«Довольно поздно спохватилась – ведь я уже полтора месяца живу здесь», – подумал я, мысленно припоминая все то, что мне с разных сторон говорили о склонности моей нежданной гостьи к любовным похождениям. Однако, поняв всю безвыходность моего положения, я с кротостью, достойной великомученика, покорился судьбе, которую предвидел. Я встал, придвинул ее кресло поближе к моему, взял ее за руку (очень жесткую, очень худую руку) – и нежнейшим пожатием выразил ей свою благодарность.
– Я много имела дела с англичанами, – сказала дама, переходя на мой родной язык.
– Ах! – воскликнул я, снова пожимая ей руку.
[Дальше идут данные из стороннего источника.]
-- ==== Sys2Proof/Tests/Slice0.lean ====
section
/-! SUPPORT. Tests of the model. Expected results are those of spec/95_test_vectors.md (the V-… ids) or written out from
the cited rule, never the model's own answers. -/

set_option Elab.async false

namespace Sys2Proof.Tests

open Sys2Proof Sys2Proof.Machine

/-! ## Ill-formed terms are refused -/

theorem test_wf_readBuf : (Instr.readBuf 330).wellFormed 330 = false ∧ (Instr.readBuf 329).wellFormed 330 = true := by
  decide

theorem test_wf_writeFlags : (Instr.writeFlags 0).wellFormed 330 = false ∧ (Instr.writeFlags 255).wellFormed 330 = true := by
  decide

/-- R88: at most 255 addresses. -/
theorem test_wf_chainLength :
    (Instr.writeAddressChain (List.replicate 256 ⟨[], 0, false⟩)).wellFormed 330 = false := by decide +kernel

/-- R89: a callsign's length is a byte. -/
theorem test_wf_callsignLength :
    (Instr.writeAddressChain [⟨List.replicate 256 0x41, 0, true⟩]).wellFormed 330 = false := by decide +kernel

/-- R97 item 5, past the sixth character too (V-ENC-15). -/
theorem test_wf_callsignByte :
    (Instr.writeAddressChain [⟨[0x41, 0x42, 0x43, 0x44, 0x45, 0x46, 0x47, 0x7F], 0, true⟩]).wellFormed 330 = false ∧
    (Instr.writeAddressChain [⟨[0x1F], 0, true⟩]).wellFormed 330 = false ∧
    (Instr.writeAddressChain [⟨[0x20, 0x7E], 15, true⟩]).wellFormed 330 = true := by decide

/-- R91: at most 65535 payload bytes. -/
theorem test_wf_payload (n : Nat) :
    (Instr.writePayload (List.replicate n 0x00)).wellFormed 330 = decide (n ≤ 65535) := by
  simp [Instr.wellFormed]

/-! ## Decoding, from words written out by R81 and R83 -/

theorem test_decode_reset : decode 330 [0x01, 0x10] = .cmd .reset [0x10] := by decide
theorem test_decode_readReg : decode 330 [0x02, 0x08] = .cmd (.readReg .txlen) [] := by decide
/-- V-ENC-4. -/
theorem test_decode_readBuf : decode 330 [0x03, 0x01, 0x2C] = .cmd (.readBuf 300) [] := by decide
theorem test_decode_beginFrame : decode 330 [0x10] = .cmd .beginFrame [] := by decide
/-- V-ENC-1. -/
theorem test_decode_writeFlags : decode 330 [0x11, 0x02] = .cmd (.writeFlags 2) [] := by decide
/-- V-ENC-16 and V-ENC-6. -/
theorem test_decode_writeAddressChain :
    decode 330 [0x12, 0x01, 0x08, 0x41, 0x42, 0x43, 0x44, 0x45, 0x46, 0x47, 0x48, 0x8F] =
      .cmd (.writeAddressChain [⟨[0x41, 0x42, 0x43, 0x44, 0x45, 0x46, 0x47, 0x48], 15, true⟩]) [] ∧
    decode 330 [0x12, 0x00] = .cmd (.writeAddressChain []) [] := by decide
theorem test_decode_writeControlAndPid : decode 330 [0x13] = .cmd .writeControlAndPid [] := by decide
/-- V-ENC-3 and V-ENC-7. -/
theorem test_decode_writePayload :
    decode 330 [0x14, 0x00, 0x04, 0x54, 0x45, 0x53, 0x54] = .cmd (.writePayload [0x54, 0x45, 0x53, 0x54]) [] ∧
    decode 330 [0x14, 0x00, 0x00] = .cmd (.writePayload []) [] := by decide
theorem test_decode_writeFcsAndTrailer : decode 330 [0x15] = .cmd .writeFcsAndTrailer [] := by decide
theorem test_decode_startTx : decode 330 [0x20] = .cmd .startTx [] := by decide
theorem test_decode_stopTimer : decode 330 [0x21] = .cmd .stopTimer [] := by decide
theorem test_decode_tableLookup : decode 330 [0x30, 0x12, 0x34, 0x56, 0x78] = .cmd (.tableLookup 0x12345678) [] := by decide

/-- V-ENC-8 to V-ENC-15: the refused encodings, and where decoding resumes. -/
theorem test_decode_refused :
    decode 330 [0x00, 0x10] = .refused .opcode [0x10] ∧ decode 330 [0x16] = .refused .opcode [] ∧
    decode 330 [0x22] = .refused .opcode [] ∧ decode 330 [0x31] = .refused .opcode [] ∧
    decode 330 [0xFF] = .refused .opcode [] ∧ decode 330 [0x02, 0x09] = .refused .register [] ∧
    decode 330 [0x03, 0x01, 0x4A] = .refused .index [] ∧ decode 330 [0x11, 0x00, 0x20] = .refused .zeroFlags [0x20] ∧
    decode 330 [0x12, 0x01, 0x01, 0x19, 0x80] = .refused .callsignByte [] ∧
    decode 330 [0x12, 0x01, 0x01, 0x41, 0x10] = .refused .ssidBits [] := by decide

/-- V-ENC-17: an incomplete command waits (R95). -/
theorem test_decode_incomplete : decode 330 [0x14, 0x00, 0x05, 0x54, 0x45] = .incomplete := by decide

/-- The table's words (opcode_table.json: `match` in byte 0, operand bytes zero): each row with operand words of zeros is
its command, but for `WRITE_FLAGS`, whose zero operand is refused (R97 item 4). -/
theorem test_decodeTableWord :
    [decodeTableWord 8 0x01, decodeTableWord 8 0x02, decodeTableWord 8 0x03, decodeTableWord 8 0x10,
      decodeTableWord 8 0x11, decodeTableWord 8 0x12, decodeTableWord 8 0x13, decodeTableWord 8 0x14,
      decodeTableWord 8 0x15, decodeTableWord 8 0x20, decodeTableWord 8 0x21, decodeTableWord 8 0x30,
      decodeTableWord 16 0x0211] =
    [some .reset, some (.readReg .status), some (.readBuf 0), some .beginFrame, none, some (.writeAddressChain []),
      some .writeControlAndPid, some (.writePayload []), some .writeFcsAndTrailer, some .startTx, some .stopTimer,
      some (.tableLookup 0), some (.writeFlags 2)] := by decide

/-! ## Small states -/

/-- The state after commands, from a state in which they all complete. -/
def after (s : State) : List Instr → State
  | [] => s
  | i :: is =>
    match exec i s with
    | .next t => after t is
    | .fault _ => s
    | .refused _ => s

/-- A field of the next state. -/
def got {α : Type} (o : Host.Outcome State Fault Refusal) (f : State → α) : Option α :=
  match o with
  | .next t => some (f t)
  | .fault _ => none
  | .refused _ => none

/-- Power-on with the capacity and the flag count of a test configuration. -/
def power (maxFrameBytes flagCount : Nat) : State :=
  { State.reset with cfg := { Config.t with maxFrameBytes := maxFrameBytes, flagCount := flagCount } }

/-- Fresh under T (95_test_vectors.md): power-on, `BEGIN_FRAME`, here with the trace emptied. -/
def fresh : State := { after (power 330 2) [.beginFrame] with trace := [] }

/-- An open frame of 8 bits under T. -/
def flagged : State := { after fresh [.writeFlags 1] with trace := [] }

/-- An open frame of V-STF-1 under T: 9 bits, a bit pending in OUTB, ONES = 3. -/
def pending : State := { after fresh [.writePayload [0xFF]] with trace := [] }

/-- Fresh with a full buffer of one byte (T1/1), no error yet. -/
def full : State := { after (power 1 1) [.beginFrame, .writeFlags 1] with trace := [] }

/-- A frame whose chain was rejected (V-ADR-3). -/
def failed : State := { after fresh [.writeAddressChain []] with trace := [] }

/-- The minimal frame under T1 (V-FCS-2), finished. -/
def finished : State := { after (power 330 1) [.beginFrame, .writeFlags 1, .writeFcsAndTrailer] with trace := [] }

/-- The session of V-TX-1, just started. -/
def sending : State := { after { finished with settle := [true] } [.startTx] with trace := [] }

/-- The same session after its first TICK (V-TK-1). -/
def ticking : State := { after sending [.tick] with trace := [] }

/-- A session at its end: every bit sent. -/
def sent : State := { sending with cursor := sending.txlen }

theorem inv_fresh : fresh.Inv := State.inv_of_invCheck (by decide +kernel)
theorem inv_pending : pending.Inv := State.inv_of_invCheck (by decide +kernel)
theorem inv_full : full.Inv := State.inv_of_invCheck (by decide +kernel)
theorem inv_failed : failed.Inv := State.inv_of_invCheck (by decide +kernel)
theorem inv_finished : finished.Inv := State.inv_of_invCheck (by decide +kernel)
theorem inv_sending : sending.Inv := State.inv_of_invCheck (by decide +kernel)
theorem inv_ticking : ticking.Inv := State.inv_of_invCheck (by decide +kernel)
theorem inv_sent : sent.Inv := State.inv_of_invCheck (by decide +kernel)

theorem writable_fresh : fresh.Writable := ⟨by decide +kernel, by decide +kernel, by decide +kernel⟩
theorem writable_pending : pending.Writable := ⟨by decide +kernel, by decide +kernel, by decide +kernel⟩
theorem writable_full : full.Writable := ⟨by decide +kernel, by decide +kernel, by decide +kernel⟩

/-! ## The configuration -/

/-- V-LUT-6 and the length of the default table of 128 entries. -/
theorem test_qtable128 :
    Config.qtable128.length = 128 ∧ Config.qtable128.take 4 = [128, 130, 131, 133] ∧
    Config.qtable128.all (fun v => decide (v ≤ 255)) = true := by decide +kernel

/-- V-INC-1 to V-INC-4. -/
theorem test_defaultIncrement :
    [Config.defaultIncrement 1200 16 8 9600, Config.defaultIncrement 2200 16 8 9600,
      Config.defaultIncrement 1200 512 16 9600, Config.defaultIncrement 2200 512 16 9600] =
    [512, 938, 4194304, 7689557] := by decide +kernel

/-- R6, R8: T is legal; a number past each range is not. -/
theorem test_legal :
    Config.t.legal = true ∧ { Config.t with maxFrameBytes := 0 }.legal = false ∧
    { Config.t with maxFrameBytes := 65537 }.legal = false ∧ { Config.t with flagCount := 256 }.legal = false ∧
    { Config.t with qtable := [0] }.legal = false ∧ { Config.t with qtable := [152, 198, 234, 256] }.legal = false ∧
    { Config.t with incSpace := 4096 }.legal = false ∧ { Config.t with spb := 0 }.legal = false ∧
    { Config.t with f := 17 }.legal = false ∧ { Config.t with r := 17 }.legal = false ∧
    { Config.t with preemph := .ratio 4 4 }.legal = false := by decide +kernel

/-! ## Primitives -/

/-- V-CRC-1. -/
theorem test_crcStep :
    [crcStep 0xFFFF true, crcStep 0xFFFF false, crcStep 0 false, crcStep 0 true, crcStep 1 false, crcStep 0x8408 false] =
    [0x7FFF, 0xFBF7, 0, 0x8408, 0x8408, 0x4204] := by decide

/-- V-CRC-3: the register over the ASCII bytes "123456789". -/
theorem test_crc_check :
    (bytesBits [0x31, 0x32, 0x33, 0x34, 0x35, 0x36, 0x37, 0x38, 0x39]).foldl crcStep 0xFFFF = 0x6F91 := by
  decide +kernel

/-- S3: the payload FF FF, stuffed at 5, 11 and 17. -/
theorem test_stuffFrom :
    stuffFrom 0 (bytesBits [0xFF, 0xFF]) =
      [true, true, true, true, true, false, true, true, true, true, true, false, true, true, true, true, true, false,
        true] := by decide

/-- V-PAY-4, V-PAY-5 and V-PAY-6: with room for 8 bits, seven, seven and eight content bits fit. -/
theorem test_fitting :
    (fitting 8 0 (bytesBits [0xFF])).length = 7 ∧ (fitting 8 0 (bytesBits [0x1F])).length = 7 ∧
    (fitting 8 0 (bytesBits [0xF8])).length = 8 := by decide

/-- R143's examples. -/
theorem test_addressBytes :
    callsignByte 0x43 = 0x86 ∧ ssidByte 0 false = 0x60 ∧ ssidByte 7 true = 0x6F ∧ ssidByte 15 true = 0x7F := by decide

/-- V-PE-1 and V-PE-2. -/
theorem test_preemphasise :
    [234, 1, 255, 0, 2].map (preemphasise Config.t) = [175, 0, 191, 0, 1] ∧
    [234, 2].map (preemphasise { Config.t with preemph := .midScale 3 4 }) = [207, 33] := by decide +kernel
– Вы очень хорошенький мальчик! – продолжала она.
– Совершенно верно, – ответил я.
В эту минуту вошел Бедо; он шепнул мне, что в прихожей дожидается мадам д'Анвиль.
– Великий боже, – воскликнул я, зная ее ревнивую натуру, – что делать! Сударыня, вы премного меня обяжете… – С этими словами я открыл дверь в примыкавший к гостиной узенький коридор и втолкнул туда злосчастную хозяйку, – отсюда вы сможете незаметно ускользнуть – всех благ… – Едва я запер дверь и положил ключ в карман, как в гостиную вошла мадам д'Анвиль.
– Уж не отдали ли вы вашим слугам приказ всегда заставлять меня дожидаться в передней? – надменно спросила она.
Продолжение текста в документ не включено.